-- ==== Sys2Proof/Machine/Complete.lean ====
section
/-! DEFINITION. Fences and the hold buffer (spec 11 R225 to R230) and the completion of long-latency instructions (02 R45,
10 R195): an access is performed piece by piece, and the last piece writes its registers. -/

namespace Sys2Proof.Machine

/-! ## fence (11 R225) -/

/-- fence: the checkpoint is the state after the fence, at the word after it. One that acquires follows the fences of the
strands whose values its strand has received (R219). -/
def execFence (k : FenceKind) (sc : Scope) (l : Long) (s : State) : Res :=
  .next (s.pointwise (.fence k sc l) fun x _ st =>
    let slots := st.regs.slots ||| slotBit l.slot
    let ckpt := { st.regs with slots := slots, pc := x.after (.fence k sc l) }
    let hand := if k = .rel then [] else st.handed
    let st := if k = .rel then st else { st with handed := [] }
    { st := st.issue l x.here s.moves .plain false (.fence k sc none ckpt none [] hand) })

/-- Has an outstanding access a part that an acquire orders: one on RC or in scratchpad space? (R215, R221) -/
def Pend.isAcquire (p : Pend) : Bool := p.pieces.any Part.annotated

/-- Have the accesses that a fence waits for not all been performed? (R221, R226) -/
def Strand.fenceWaits (x : Strand) (f : Pend) (k : FenceKind) (only : Option Nat) : Bool :=
  x.outs.any fun p => decide (p.id < f.id) &&
    (match k, only with
      | .acq, some n => p.id == n && p.isAcquire
      | .acq, none => p.isRead
      | _, _ => p.isAccess || p.isRead)

/-- Does a fence of another strand, across a handoff, still wait for accesses? (R219) -/
def State.handWaits (s : State) (h : Nat × Nat) : Bool :=
  (s.strandWith h.1 h.2).any fun y => y.outs.any fun f => f.id == h.2 && (match f.act with
    | .fence k _ only .. => y.fenceWaits f k only
    | _ => false)

/-- A deferred trap is delivered once no fence before its instruction is incomplete (R230); in handler mode it faults the context
(18 R330). -/
def State.releaseDeferred (s : State) (pos : Nat) : State :=
  match s.strand? pos with
  | none => s
  | some x => match x.deferred with
    | none => s
    | some r =>
      if x.fencedBefore x.deferNum then s
      else
        let s := s.modStrand pos fun x => { x with deferred := none }
        if x.handler then s.handlerTrap pos (s.ctxNum x) r
        else ((s.modStrand pos fun x => { x with run := .trapped, trap := r }).addGroups (braidOf pos) [laneOf pos]).slackReturn
          (braidOf pos)

/-- The marks of what a strand that acquires by a fence observes: what it has read, and what strands across handoffs have released
(R219, R222). -/
def acquireMarks (pos : Nat) (hand : List (Nat × Nat)) : List Nat := readMark pos :: hand.map fun h => strandMark h.1

/-- A strand's acquire fence completes, that of an acquire access apart: what its reads observed of releases it has observed
(R222). -/
def State.fenceAcquire (s : State) (pos : Nat) (x : Strand) (f : Pend) : State :=
  match f.act with
  | .fence k sc none _ _ _ hand => if k = .rel then s else s.acquire pos x sc (acquireMarks pos hand)
  | _ => s

/-- What the completion of a fence makes of the early writes: one that acquires has observed releases, and so has a release behind
one that is still to complete; a release has what its strand has observed performed at its scope, and what the strand writes from
now on carries it (R222, R224). -/
def State.fenceDone (s : State) (pos : Nat) (x : Strand) (f : Pend) (k : FenceKind) (sc : Scope) : State :=
  let before := if k = .rel then x.outs.filter fun p => decide (p.id < f.id) else []
  let s := (before ++ [f]).foldl (fun s p => s.fenceAcquire pos x p) s
  if k = .acq then s else s.settleFor pos x (some sc) [strandMark pos]

/-- FENCE_COMPLETION (R226). What was read past an acquire fence must still be so (R229); what a release at .dm or .sy follows in
other packages is acknowledged (19 R354). -/
def execFenceCompletion (pos id : Nat) (s : State) : Res :=
  .next <| match s.strand? pos, s.pend? pos id with
    | some x, some p => match p.act with
      | .fence k sc only _ _ _ hand =>
        if x.fenceWaits p k only || hand.any s.handWaits || (k != .rel && x.run != .exited && s.mismatch pos p) ||
          (k != .acq && !s.farReady (some sc)) then s
        else
          let s := s.fenceDone pos x p k sc
          let s := { s with spoiled := s.spoiled.filter fun q => q != (pos, id) }
          ((s.complete pos id [] 0).releaseDeferred pos).windUp pos
      | _ => s
    | _, _ => s

/-- HOLD_BUFFER_LEAVE (11 R228). -/
def execHoldBufferLeave (pos id : Nat) (s : State) : Res := .next (s.leaveHold pos id)

/-! ## Performing an access -/

/-- A strand with a completed read of an affine image. -/
def Regs.writeDone (r : Regs) (d : Done) : Regs :=
  let r := r.write d.regs d.fl
  match d.aff with
  | some (n, v) => { r with a := r.a.set n v }
  | none => r

/-- The words that a strand reads past acquire fences are noted with them (11 R229), but those that its handler reads, where it
trapped at the acquire itself. -/
def Strand.noteReads (x : Strand) (id : Nat) (l : List Nat) : Strand :=
  { x with outs := x.outs.map fun p =>
      if p.id < id ∧ p.isAcqFence ∧ ¬ (x.handler ∧ p.id < x.frameId) then match p.act with
        | .fence k sc only ck w rd h => { p with act := .fence k sc only ck w (rd ++ l) h }
        | _ => p
      else p }

/-- Does a piece go to another package, for what a line instruction does is local (10 R203)? -/
def MemOp.package (op : MemOp) (q : Part) : Option Nat := match op with | .line .. => none | _ => keyPackage q.key

/-- Can the piece go on as links go: a port for its request, or, once it has left, the acknowledgement of its home (19 R352,
R354)? -/
def State.linkReady (s : State) (pos id : Nat) (op : MemOp) (q : Part) : Bool :=
  match op.package q with
  | none => true
  | some g => if q.sent then !s.unacked pos id else !(s.openPorts g).isEmpty

/-- Does a change of a bank's mode that a piece came behind wait there? The change waits for what reached the bank before it (10 R204). -/
def State.behindSwitch (s : State) (pos id : Nat) (q : Part) : Bool :=
  decide (2 ^ 64 ≤ q.key) && s.strands.any fun y => y.2.outs.any fun p => match p.act with
    | .bankset b _ _ after => q.inBank b && !after.any fun e => samePlace e.1 pos && e.2 == id
    | _ => false

/-- Pieces that may go on now, with their numbers. -/
def State.ready (s : State) (pos : Nat) (x : Strand) (p : Pend) (ps : List (Nat × Part)) (o : Order) (op : MemOp) :
    List (Nat × Nat × Part) :=
  if s.lowerLaneWaits pos p || !s.farReady o.rel then []
  else (ps.zipIdx.filter fun q =>
    x.mayPerform p ps o q.2 q.1.2 && s.linkReady pos p.id op q.1.2 && !s.behindSwitch pos p.id q.1.2).map fun q => (q.2, q.1)

/-- A piece written by a strand: readable by the strand or its core and at its release scope first, where the completion says so, or
performed at every scope. It follows the writes to its words that its first readers have not seen. -/
def State.storePiece (s : State) (pos id : Nat) (x : Strand) (early : Bool) (rel : Option Scope) (q : Part) (v : Nat) : State :=
  s.strandWrite pos x id v [q] (if early then s.firstReaders pos x rel q else allObservers)

/-- May a trap from outside its words reach the strand now? It waits while the strand is blocked, trapped, held, in a handler
or past an incomplete fence (log 22, 11 R230). -/
def Strand.open_ (x : Strand) : Bool :=
  (match x.run with
    | .candidate | .stalled _ | .parked _ => true
    | _ => false) && !x.handler && !x.held && !x.pastFence && x.deferred.isNone

/-- A `kld` has its handle: counted, or rejected by the home (17 R320). -/
def State.finishKld (s : State) (pos : Nat) (x : Strand) (p : Pend) (k v : Nat) : State :=
  if x.run = .exited then s.complete pos p.id [] 0
  else match s.takeHandle (s.ctxNum x) v with
    | .error t => s.modPend pos p.id fun p => { p with act := .refused t.cause t.detail t.fault }
    | .ok (s, h) => (s.release ((x.view p).handle k)).modStrand pos fun x => x.finish p fun r => r.setHandle k h

/-- Is a store or an atomic complete with what it has written performed at .c, or is that still to come, as `early` says? (10 R195) -/
def State.laterDone (s : State) (early : Bool) (op : MemOp) (d : Done) : Bool :=
  early && s.freeBit 0 && (!d.regs.isEmpty || match op with | .store _ => true | _ => false)

/-- The last piece is performed: what the access does with the bytes read. Where `early` says so its write is readable to some
observers first, or its registers are still to be written. -/
def State.finishAccess (s : State) (pos : Nat) (x : Strand) (p : Pend) (early : Bool) (o : Order) (q : Part) (op : MemOp) (v : Nat) :
    State :=
  match op with
  | .loadK k => s.finishKld pos x p k v
  | .line pin d =>
    let (s, w) := s.doLine pos x pin q
    s.complete pos p.id [(d, Reg.stat w)] 0
  | .fset full => (s.fsetWord ((q.key - 2 ^ 64) / 2 ^ 18) (q.key % 2 ^ 18) full).complete pos p.id [] 0
  | _ =>
    let d := op.done v
    let s := match op, d.write with
      | .store _, _ => s
      | _, some w => s.storePiece pos p.id x (early && s.freeBit 1) (if q.annotated then o.rel else none) q w
      | _, none => s
    if s.laterDone early op d then s.modPend pos p.id fun p => { p with act := .regs d.regs d.fl }
    else (s.writeDone pos p.id).modStrand pos fun x => x.finish p fun r => r.writeDone d

/-- Is a piece in scratchpad space still where its strand may reach it: the hank resident, the bank in scratchpad mode?
(10 R184, R204) -/
def State.stillThere (s : State) (x : Strand) (q : Part) : Bool :=
  decide (q.key < 2 ^ 64) || (match s.scratch x q.va with
    | some (b, o) => bankKey b o == q.key && (s.bank b).mode == .scratch
    | none => false)

/-- The memory answers an access with an error: an uncorrectable error faults the context (09 R176); an error status of the host
is a trap (19 R355). -/
def State.busStop (s : State) (pos core : Nat) (x : Strand) (p : Pend) (src : Nat) (f : XFault) : State :=
  if f.cause = 7 then s.upsetFault (s.ctxNum x) core x.index src f
  else s.modPend pos p.id fun p => { p with act := .refused cPermission f.cause (some (src, f)) }

/-- Does an operation read and write in one step (10 R205 to R208)? -/
def MemOp.stepped : MemOp → Bool
  | .atom .. | .cas .. | .atomf .. | .xadd .. => true
  | _ => false

/-- What the memory answers a piece with. What a line instruction does is local to the cluster: it answers of a remote or host
line with its code (10 R203). -/
def State.pieceFault (s : State) (op : MemOp) (q : Part) : Option XFault :=
  match op with
  | .line .. => if q.cached then s.busFault false [q] else none
  | _ => s.busFault op.writes [q]

/-- The strand has read a piece: it has observed the writes there, and, by an acquire, what the releases there carry (11 R222,
R224). -/
def State.hasRead (s : State) (pos : Nat) (x : Strand) (p : Pend) (o : Order) (q : Part) : State :=
  let s := s.learnRead pos [q]
  let s := match o.acq with
    | some sc => if q.annotated then s.acquire pos x sc q.words else s
    | none => s
  s.modStrand pos fun x => x.noteReads p.id q.words

/-- One piece of an access is performed. An operation that reads and writes in one step stands behind every write to its words. -/
def State.performPiece (s : State) (pos : Nat) (x : Strand) (p : Pend) (ps : List (Nat × Part)) (got : Nat) (o : Order)
    (op : MemOp) (early : Bool) (n : Nat) (off : Nat) (q : Part) : State :=
  let rest := ps.eraseIdx n
  if !s.stillThere x q then s.modPend pos p.id fun p => { p with act := .refused cPermission 0 none }
  else match s.pieceFault op q with
    | some f => s.busStop pos (coreOf pos) x p op.reach.1 f
    | none =>
      let s := if q.annotated then s.settleFor pos x o.rel q.words else s
      let last := fun (s : State) (got : Nat) =>
        if rest.isEmpty then s.finishAccess pos x p early o q op got
        else s.modPend pos p.id fun p => { p with act := .mem rest got o op }
      match op with
      | .store v =>
        last (s.storePiece pos p.id x early (if q.annotated then o.rel else none) q (v / 2 ^ (8 * off) % 2 ^ (8 * q.len))) 0
      | _ =>
        let s := if op.stepped then s.land [q] else s
        let got := got + s.seenN (strandAgent pos) q.key q.len * 2 ^ (8 * off)
        last (s.hasRead pos x p o q) got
________________________________________
INSTRUCTIONS FOR THE TASK
Would you quote everything above from the line containing "def State.stillThere (s" down to the line containing "s.modStrand pos fun x => x.noteReads"? Include both of those lines and nothing else.

SOLUTION
def State.stillThere (s : State) (x : Strand) (q : Part) : Bool :=
  decide (q.key < 2 ^ 64) || (match s.scratch x q.va with
    | some (b, o) => bankKey b o == q.key && (s.bank b).mode == .scratch
    | none => false)

/-- The memory answers an access with an error: an uncorrectable error faults the context (09 R176); an error status of the host
is a trap (19 R355). -/
def State.busStop (s : State) (pos core : Nat) (x : Strand) (p : Pend) (src : Nat) (f : XFault) : State :=
  if f.cause = 7 then s.upsetFault (s.ctxNum x) core x.index src f
  else s.modPend pos p.id fun p => { p with act := .refused cPermission f.cause (some (src, f)) }

/-- Does an operation read and write in one step (10 R205 to R208)? -/
def MemOp.stepped : MemOp → Bool
  | .atom .. | .cas .. | .atomf .. | .xadd .. => true
  | _ => false

/-- What the memory answers a piece with. What a line instruction does is local to the cluster: it answers of a remote or host
line with its code (10 R203). -/
def State.pieceFault (s : State) (op : MemOp) (q : Part) : Option XFault :=
  match op with
  | .line .. => if q.cached then s.busFault false [q] else none
  | _ => s.busFault op.writes [q]

/-- The strand has read a piece: it has observed the writes there, and, by an acquire, what the releases there carry (11 R222,
R224). -/
def State.hasRead (s : State) (pos : Nat) (x : Strand) (p : Pend) (o : Order) (q : Part) : State :=
  let s := s.learnRead pos [q]
  let s := match o.acq with
    | some sc => if q.annotated then s.acquire pos x sc q.words else s
    | none => s
  s.modStrand pos fun x => x.noteReads p.id q.words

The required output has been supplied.